Using Kubernetes to Scale Multi-Class Clusters
2020-03-29, 11:20–11:50, Room 2

As K8s adoption continues to grow, use cases which require more than one cluster instance emerge. Scalability limitations, different cluster configurations (specific capabilities for various purposes), and multi-cloud presence are among these use cases. In general, multiple cluster classes can be envisioned for creating instances, where each class represents a specific cluster configuration on a specific cloud provider.

We discuss how we use an open source project to extend the K8s control plane, so we can provision and scale such multi-class clusters. We first express each class as a set of K8s resource manifests, and then use a claim-based provisioning model for creating an instance of an arbitrary class. Then we show how a custom K8s controller can leverage this claim-based model to scale clusters across each cluster class, adopting a similar approach used in K8s pod auto-scaling.

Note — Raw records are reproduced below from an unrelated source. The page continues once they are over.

/-- A hart as hart i of a resumed class: retired as it was, the restoring hart started, the others not yet (R323). -/
def Hart.resumeClass (x : Hart) (v : SavedCohort) (c i : Nat) : Hart :=
  let j := 16 * c + i
  let x := { x with live := false, k := { x.k with kpreTok := v.tokens.get 0 j } }
  if v.retired.get false j then { x with retired := true }
  else if v.last.get 0 c = i then x.resumeStart
  else x

/-! ### What binding pushes and pins (R32, R33, R59, R327) -/

/-- The pages that a KCB names (R59): of the entry, the first lines, the handlers, the digest range, the tables and the staging list. -/
def kcbPages (l : Launch) : List Nat :=
  let k := l.kcb
  let at_ := fun o => (kcbAddr l (kcbOff k o)).toNat
  let dig := (List.range (kcbN k 0x98 8 / 65536 + 2)).map fun i => (at_ 0x90 + min (65536 * i) (kcbN k 0x98 8)) / 65536
  (([at_ 8, at_ 0x10, at_ 0x38, at_ 0x80, at_ 0x88] ++ ((kcbFirst k).map fun o => (kcbAddr l o).toNat) ++
    (l.entries.map fun e => (entryPc l e).toNat) ++ l.stage.map (·.toNat)).map (· / 65536)) ++ dig

/-- The dispatch push of one first line into a core's instruction cache and the instruction TLB, whose new entry it protects (R33);
a line that a fetch could not have is left out (R347), one whose tag fails is recorded (R340). -/
def pushFirst (s : State) (c h : Nat) (l : Launch) (o : Word) : State :=
  let va := kcbAddr l o
  let w : Who := { hart := h, core := c, priv := .u, kdom := l.kdom, fn := l.fn, eid := (s.core c).kencl.toNat }
  let had := (s.cluster (clusterOf c)).tlbIns.any fun e => e.covers l.fn va
  match translate s w .fetch .ex false false va 128 with
  | (s, .error _) => s
  | (s, .ok r) =>
    let s := if had then s else s.modCluster (clusterOf c) fun k =>
      { k with tlbIns := k.tlbIns.map fun e => if e.covers l.fn va then { e with prot := s.clock + 10000 } else e }
    match icLine s w va r with
    | (s, some _) => s
    | (s, none) => sealNote s w.fn w.eid c r.pa r.key

/-- A staging page enters the matrix TLB of a cluster, or is pinned there (R32). -/
def stagePage (s : State) (k : Nat) (l : Launch) (va : Word) : State :=
  if (s.cluster k).tlbMat.any fun e => e.covers l.fn va then
    pinHeld s k l va
  else match unitWalk s k l.fn va with
    | (s, .error _) => s
    | (s, .ok (e, at_, _)) => tlbLoad (setPteBit s at_ 8) k 1 e

/-- The instruction cache of a core loses the lines of a launch's pages (R59). -/
def dropPages (s : State) (c : Nat) (l : Launch) : State :=
  s.modCore c fun x => { x with icache := x.icache.filter fun y => !(y.fn == l.fn && (kcbPages l).contains (y.vline / 512)) }

/-! ### Binding (R327) -/

/-- The record of a class as it is bound. -/
def newClass (s : State) (l : Launch) (core coh c : Nat) (harts : List Nat) (v : Option SavedCohort) : ClassRec :=
  let k := l.kcb
  let e1 := recExt l.words 1
  { live := true, core := core, launch := l.id, fn := l.fn, cohort := coh, cidx := c, e1 := e1, harts := harts
    bbown := if kcbFlag k 3 then kcbOff k 0x28 else word ((List.range 16).foldl (fun n i => n + i % e1 * 16 ^ i) 0)
    scrUnits := (scratchFree s (clusterOf core)).take (kcbUnits k), scrSize := 16384 * kcbUnits k
    nbar := kcbBarriers k, acc := if kcbAcc k = 0 then none else some (kcbAcc k), eid := (s.core core).kencl.toNat
    taint := regionMask s l.fn l.kdom .u ||| (match v with
      | some v => v.taints.get 0 c
      | none => 0)
    resumed := v.isSome, arrived := match v with
      | some v => v.arrived.get [] c
      | none => [] }

/-- Class c of a cohort bound on its core of a rectangle: none where the core does not have what it demands. R160 lets the binder take any free
harts of the core; that it takes the lowest-numbered ones is the model's choice (log 73). -/
def bindClass (l : Launch) (r : Rect) (coh : Nat) (v : Option SavedCohort) (c : Nat) (s : State) : Option State :=
  let core := r.core c
  let k := clusterOf core
  if !coreFits s l core then none
  else match fillOwners k l (kcbPools l.kcb) s with
    | none => none
    | some s =>
      match (if v.isSome then some s else fillHandlers s l core (l.entries.filter fun e => !e.place)) with
      | none => none
      | some s =>
        let s := if v.isSome ∨ (l.entries.all fun e => e.place) then s
          else s.modLaunch l.id fun x => { x with hcores := if x.hcores.contains core then x.hcores else x.hcores ++ [core] }
        let hs := ((coreHarts core).filter (poolFree s)).take (recExt l.words 1)
        let key := s.classSeq
        let x := newClass s l core coh c hs v
        let s := { s with classes := s.classes.set {} key x, classSeq := key + 1 }
        let s := if x.acc.isSome then s.modCore core fun y => { y with accs := [], ops := [] } else s
        let s := dropPages s core l
        let s := (kcbFirst l.kcb).foldl (fun s o => pushFirst s core (nth 0 hs 0) l o) s
        let s := if (kcbPools l.kcb).isEmpty then s else l.stage.foldl (fun s va => stagePage s k l va) s
        let s := hs.zipIdx.foldl (fun s (h, i) => s.modHart h fun y =>
          let y := y.startClass l key r coh c i
          match v with
          | some v => y.resumeClass v c i
          | none => y) s
        some (l1Clear s core)

/-- The classes of a cohort bound one after the other. -/
def bindClasses (l : Launch) (r : Rect) (coh : Nat) (v : Option SavedCohort) : List Nat → State → Option State
  | [], s => some s
  | c :: cs, s => (bindClass l r coh v c s).bind (bindClasses l r coh v cs)

/-- The PLACE = 1 entries of a launch on every core they name, with its first cohort (R369). -/
def fillPlaced (l : Launch) : List Nat → State → Option State
  | [], s => some s
  | c :: cs, s => (fillHandlers s l c (l.entries.filter fun e => e.place && e.onDie (dieOfCore c))).bind (fillPlaced l cs)
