-- ==== Sys2Proof/Machine/Dispatch.lean ====
section
/-!
DEFINITION. One arm for every constructor of Instr: its meaning.
-/
namespace Sys2Proof.Machine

Benefits to the ecosystem:
- While K8s has a good story around pods auto-scaling, little is done to auto-scale cluster instances when the workload is distributed across multiple clusters. We use the same horizontal pod auto-scaling concepts to scale cluster instances. This enables applying the same pod auto-scaling best practices to scale clusters, w/o introducing new tools or patterns.
- Creating clusters is often done through cloud provider UIs, or running custom scripts or third-party tools. Instead, by expressing cluster classes as K8s resource manifests, users will be able to use the same K8s tools to manage the instances (e.g. kubectl, kustomize, etc.), w/o requiring extra tools.
- Cluster classes are inspired by K8s Storage Class and PVC pattern. This model hits home with the community, and adding new classes will be as easy as applying a new set of resource manifests.
- Workloads which require extraordinary number of nodes can be scheduled with no cluster tweaks. Unlike existing approaches where the node count is increased beyond normal limits to tackle high load (Alibaba), it is not required to have an abnormal node count per cluster.
- Cluster instances can be provisioned on a variety of cloud vendors.

Attendees walk away with a K8s control plane to build a scalable multi-cluster framework with different cluster classes. This talk also opens the door for future work around more complex cluster scheduling, like utilizing cloud vendor metrics for cost and latency optimizations.